Billie Holiday chronology
| Ladylove (1962) | A Rare Live Recording Of Billie Holiday (1964) |  |

= A Rare Live Recording of Billie Holiday =

A Rare Live Recording Of Billie Holiday is a live album by jazz singer Billie Holiday, compiling material recorded over two nights at Boston's Storyville Club in 1951, and released by the small Recording Industries Corporation label in 1964. The material was originally broadcast on the radio station WMEX. The album documents one of the few recordings of Holiday performing her live set at a nightclub.

== Content ==

The recordings on the album were posthumously released by a small label in the 1960s, sourced from a series of radio broadcasts made on Boston's WMEX, live from city's Storyville Club in 1951. Late that year, Holiday had performed for a week in the club, accompanied by the pianist and arranger Buster Harding and a rhythm section.
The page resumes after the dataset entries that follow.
-- ==== Sys2Proof/Machine/MemInstr.lean ====
section
/-! DEFINITION. Loads, stores, PREF and CFLUSH (spec 12_isa_memory.md R291 to R301; R272 to R274, R324, R328). A load
reads when it issues and its result returns with LOAD_DATA_RETURN; a store joins the path and performs with SLICE_WRITE.
Where the spec leaves a point open: notes/assumptions, entries 5, 6, 8. -/

namespace Sys2Proof.Machine

/-! ## Fields (R100, R295) -/

def widBytes (w : Nat) : Nat :=
  match w with
  | 0 => 1
  | 1 => 2
  | 2 => 4
  | 3 => 8
  | 4 => 16
  | 5 => 1
  | _ => 2
def mWid (o : MOp) : Nat := widBytes o.wid.toNat
def mSext (o : MOp) : Bool := o.wid.toNat ≥ 5
def mAcq (o : MOp) : Bool := o.order.getLsbD 0
def mRel (o : MOp) : Bool := o.order.getLsbD 1
/-- Wider than .blk. -/
def mWide (o : MOp) : Bool := o.scope != 0

/-- The combinations every M form obeys (R100): no reserved code, .dev.rem only with an acquire. -/
def mOk (o : MOp) : Bool :=
  o.scope.toNat ≤ 5 && o.cpol.toNat ≤ 3 && o.wid.toNat ≤ 6 && (o.scope.toNat != 5 || mAcq o) &&
    o.p.srcA.toNat != 127 && o.p.srcB.toNat != 127

/-- The rows of R295 for loads and stores. -/
def loadOk (o : MOp) (sp : Space) : Bool :=
  mOk o && o.p.srcB == 0 && !mRel o && match sp with
    | .glob => true
    | .loc => o.scope == 0 && o.cpol == 0
    | .prv => o.scope == 0 && o.order == 0 && o.cpol == 0
def storeOk (o : MOp) (sp : Space) : Bool :=
  mOk o && o.wid.toNat ≤ 4 && !mAcq o && o.scope.toNat != 5 && match sp with
    | .glob => true
    | .loc => o.scope == 0 && o.cpol == 0
    | .prv => o.scope == 0 && o.order == 0 && o.cpol == 0

/-! ## The plan of an access (R292 to R297) -/

/-- How a load or store reads its operands: its decoding, its base, the class of its data; `strided` that each element's
address is the operand's and its own offset (R296). -/
structure MemPlan where
  d : Dec
  base : Src
  cls : Cls
  strided : Bool := false

/-- `far` for LDG and STS, whose base is 64 bits wide; `vbase` when the vector model allows a v base. -/
def Cx.memPlan (cx : Cx) (s : State) (o : MOp) (valid : Kind → Option Nat) (ok : Bool) (sp : Space) (far vbase store : Bool) : MemPlan :=
  let dn := if store then o.p.srcB.toNat else o.p.dreg.toNat
  let cls := cx.dataCls s dn
  let a := o.p.srcA.toNat
  let acls : Cls := if cx.kind == .V && (vbase || far) then (if far && a < 64 then .v else cx.dataCls s a) else cx.scalarCls
  let base : Src := match acls with
    | .g => { n := a, rc := if far then .d else .g, wide := far }
    | .s => { n := if vbase then cx.dataNum a else a, rc := .s, wide := true }
    | .v => { n := a, rc := .v, wide := far }
  let mixed := cx.kind == .V && cls != .v && acls == .v
  let data := if store then cx.dataSrcs s dn (mWid o) else some []
  let base := if mixed && a ≥ 64 then { base with rc := .s, wide := true } else base
  let d : Dec := { valid, p := o.p, len := 2, srcs := base :: data.getD [], perElem := cls == .v,
                   ok := ok && data.isSome && !(store && cls == .v && mWid o == 16) && !(mixed && a < 64) && (store || cx.destOk s o.p (mWid o)) &&
                     (!(far && acls == .v && a < 64) || a + 1 < (cx.mem s).vcount) && (sp != .loc || (cx.localSite s).isSome),
                   dst := if store then .none else .own }
  { d, base, cls, strided := cls == .v && base.rc == .s && sp != .prv && !far }

/-- The accesses of the acting lanes (R294, R296, R297). -/
def Cx.memAccs (cx : Cx) (s : State) (o : MOp) (sp : Space) (m : MemPlan) (rs : List (Nat × List Nat)) : List Acc :=
  let strips := cx.kind == .V && sp == .prv
  let ofs := if strips then signed 18 o.ofs.toNat else signed 21 o.ofs.toNat
  let k := if strips then bits o.ofs.toNat 20 18 else 0
  rs.map fun r =>
    let v := aOf r.2
    let ea : Int := if sp == .glob then cx.globalEa s none 0 r.1 m.base ofs v else (v : Int) + ofs
    let step : Int := if m.strided then r.1 * mWid o else 0
    { sp, lane := r.1, ea := ea + step, t := r.1 + 256 * k, data := r.2.drop 1 }

/-! ## Loads -/

/-- Remote-scope promotion (R328): every core that runs a block of the partition performs its stores and atomics at .dev,
where those in lines it owns have performed (R324). None: one must wait. -/
def promote (s : State) (part : Nat) : Option State :=
  s.cores.foldl (fun r (c, k) =>
    if k.slots.any fun e => e.2.part == part then r.bind fun s =>
      let ids := CtxId.sup c :: k.slots.map fun e => .blk c e.1
      let s := ids.foldl drainPath s
      if s.path.any fun p => ids.contains p.ctx && !p.sent then none else some s
    else r) (some s)

/-- What an acquire at .col or wider does before the accesses after it (R274, R324). None: the promotion must wait. -/
def Cx.acquire (cx : Cx) (s : State) (scope : Nat) : Option State :=
  if scope == 0 then some s
  else (if scope == 5 then promote s (spaceOf s cx.id).2 else some s).map fun s => dropClean s cx.id

/-- A line is held by the core after its earlier accesses to it (R271, R323). None: it must wait. -/
def Cx.hold (cx : Cx) (s : State) (c slot line : Nat) (st : L1State) : Option State :=
  let s := if pathBusy s c line then drainPath s cx.id else s
  if pathBusy s c line then none else ownLine s c slot line st

/-- A private line is held PRIV by the block (R271). None: it must wait. -/
def Cx.holdPriv (cx : Cx) (s : State) (sp : Space) (pa : Nat) : Option State :=
  match sp, cx.id with
  | .prv, .blk c sl => if isPackage pa then cx.hold s c sl (pa / 128) .priv else some s
  | _, _ => some s

/-- The bytes of a thread's own staged records over `bs` read at `pa` (R65, R350). -/
def Cx.ownStaged (cx : Cx) (s : State) (lane pa : Nat) (bs : List Byte) (bad : Bool) : List Byte × Bool :=
  let st := ((cx.blk s).map (·.stage)).getD {}
  let (bs, bad) := overlayStaged st.staged lane pa bs bad
  overlayStaged st.window lane pa bs bad

/-- Of `n` bytes at an address outside the package, those that the thread's own stores still in the package give (R65,
R323). -/
def Cx.ownOver (cx : Cx) (s : State) (lane pa n : Nat) : List (Option Byte) :=
  let put := fun (x : Byte) =>
    let (bs, bad) := overlay s cx.id pa (List.replicate n x) false
    (cx.ownStaged s lane pa bs bad).1
  ((put 0#8).zip (put 0xFF#8)).map fun (a, b) => if a == b then some a else none

/-- Whether an atomic of the stream to the line is still on the path: a load of the line comes after it (R323); one with
.any need not perform first (R304). -/
def Cx.atomOwed (cx : Cx) (s : State) (line : Nat) : Bool :=
  s.path.any fun p => p.ctx == cx.id && !p.sent && (p.pa :: p.hi.toList).any (· / 128 == line) && (match p.kind with
    | .atom _ _ _ _ any _ _ => !any
    | .store _ _ => false)

/-- Whether an atomic that the stream put on the path from number `n` on has still to perform or leave the package. -/
def Cx.atomUnsent (cx : Cx) (s : State) (n : Nat) : Bool :=
  s.path.any fun p => p.ctx == cx.id && !p.sent && n ≤ p.id && (match p.kind with
    | .atom _ _ _ _ _ _ _ => true
    | .store _ _ => false)

/-- Before a release at .blk the place's earlier atomics perform; its other accesses have already done so there (R324,
R331). None: it must wait. -/
def Cx.ownRelease (cx : Cx) (s : State) : Option State :=
  let s := if cx.atomUnsent s 0 then drainPath s cx.id else s
  if cx.atomUnsent s 0 then none else some s

/-- One piece of a load: bytes, poison; none in the bytes when they must come from outside. None: it must wait. -/
def Cx.loadPiece (cx : Cx) (s : State) (sp : Space) (lane : Nat) (q : Piece) (home : Bool) (cp : Nat) :
    Option (State × Option (List Byte) × Bool) :=
  if sp == .loc then
    let (bs, bad) := ((cx.localBlk s).map fun b => b.mem.loadLoc q.pa q.n).getD ([], false)
    some (s, some bs, bad)
  else
    let s := if cx.atomOwed s (q.pa / 128) then drainPath s cx.id else s
    if cx.atomOwed s (q.pa / 128) then none
    else if !isPackage q.pa then some (s, none, false)
    else (cx.holdPriv s sp q.pa).map fun s =>
      let (s, bs, bad) := loadLine s cx.id q.pa q.n home (if sp == .glob then cp else 1)
      let (bs, bad) := cx.ownStaged s lane q.pa bs bad
      (s, some bs, bad)

/-- Energy of an access (R410): local words, or L1 line accesses. -/
def Cx.accessEnergy (cx : Cx) (s : State) (sp : Space) (l : List (Acc × List Piece)) (wid : Nat) : State :=
  match cx.id with
  | .blk c sl => if sp == .loc then energyBlock s c sl 12 (l.length * ceilDiv wid 4)
      else energyBlock s c sl 8 ((l.flatMap fun x => x.2.map fun q => q.pa / 128).eraseDups.length)
  | _ => s

/-- A result that will return is queued: its registers and latch await it (R101, R123). -/
def Cx.pendResult (cx : Cx) (s : State) (d : Dec) (f : LoadForm) (elts : List (Nat × Option (List Byte) × Bool)) (acq : Bool := false) : State × Nat :=
  let keys := elts.flatMap fun e => f.keysOf e.1
  let s := killKeys s cx.id keys
  let (n, s) := fresh s
  let s := { s with pending := s.pending ++ [{ id := n, ctx := cx.id, form := f, elts, keys, acq }] }
  (cx.finish s d (if f.cls == .v then [0] else elts.map (·.1)) fun _ => { val := .bad, pend := some n }, n)

/-- What a load has read of one lane: its pieces in order, each with its bytes if they are in the package, and poison. -/
abbrev Got := Nat × List (Piece × Option (List Byte) × Bool)
def Got.elt (g : Got) : Nat × Option (List Byte) × Bool :=
  (g.1, g.2.foldl (fun r x => r.bind fun l => x.2.1.map fun b => l ++ b) (some []), g.2.any (·.2.2))

/-- The pieces of the acting lanes read in order. None: one must wait. -/
def Cx.loadAll (cx : Cx) (s : State) (sp : Space) (home : Bool) (cp : Nat) (good : List (Acc × List Piece)) : Option (State × List Got) :=
  good.foldl (fun r (a, qs) => r.bind fun (s, l) =>
    (qs.foldl (fun r q => r.bind fun (s, ps) => (cx.loadPiece s sp a.lane q home cp).map fun (s, x) => (s, ps ++ [(q, x)]))
      (some (s, []))).map fun (s, ps) => (s, l ++ [(a.lane, ps)])) (some (s, []))

/-- The pieces of a result that lie outside the package are read there, each with the stream's own stores over it; the
others of the element wait for them. -/
def Cx.loadOutside (cx : Cx) (s : State) (n : Nat) (got : List Got) : State :=
  got.foldl (fun s g => if g.elt.2.1.isSome then s else
    let s := g.2.foldl (fun s (q, bs, bad) => match bs with
      | some b => addPart s n g.1 q.ofs b bad
      | none => readOutside s cx.id (spaceOf s cx.id).2 q.pa q.n n g.1 q.ofs (cx.ownOver s g.1 q.pa q.n)) s
    settleElt s n g.1) s

/-- A load's effect (R296, R298). -/
def Cx.load (cx : Cx) (s : State) (o : MOp) (sp : Space) (m : MemPlan) (good : List (Acc × List Piece)) : State :=
  if good.isEmpty && cx.isT then s else
  let acq := mAcq o && mWide o
  match (if acq then cx.acquire s o.scope.toNat else some s).bind fun s => cx.loadAll s sp acq o.cpol.toNat good with
  | none => cx.wait s cx.acts 1
  | some (s, got) =>
    let s := cx.accessEnergy s sp good (mWid o)
    let s := if acq then dropClean s cx.id else s
    let f := cx.formOf s o.p (mWid o) (mSext o)
    let elts := got.map Got.elt
    let (s, n) := cx.pendResult s m.d f elts (acq && elts.any (·.2.1.isNone))
    cx.loadOutside s n got

/-- The course of a load. -/
def Cx.loadInstr (cx : Cx) (s : State) (o : MOp) (valid : Kind → Option Nat) (sp : Space) (far vbase : Bool) : State :=
  let m := cx.memPlan s o valid (loadOk o sp) sp far vbase false
  let accs := cx.memAccs s o sp m
  cx.start s m.d fun s rs =>
    if cx.sealed s && mAcq o && mWide o then cx.raise s m.d.srcs { cause := 17 } (if cx.isT then rs.map (·.1) else [0])
    else cx.access s m.d (mWid o) 0 (accs rs) fun s good => cx.load s o sp m good

/-! ## Stores -/

/-- The staged records of an access: at most 8 aligned bytes each (R64). -/
def stagedOf (lane seq : Nat) (bs : List Byte) (qs : List Piece) : List Staged :=
  let cs := qs.flatMap fun q => (chunks8 3 q.pa ((bs.drop q.ofs).take q.n)).map fun c => (c.1, q.va + (c.1 - q.pa), c.2)
  cs.mapIdx fun i c => { who := lane, seq := seq + i, pa := c.1, va := c.2.1, bytes := c.2.2 }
She was interviewed at the time by Nat Hentoff, a local jazz critic and historian working for WMEX as well as Down Beat, who described her as being at the time joyful, responsible, and cooperative, due to her recent marriage to Louis McKay. As well as arriving on time for every set, she volunteered to perform extra sets specifically for the radio broadcast. Sharing the bill was Stan Getz, who Holiday praised for his ability to swing, and the two collaborated for several tunes that were also broadcast and included in this album.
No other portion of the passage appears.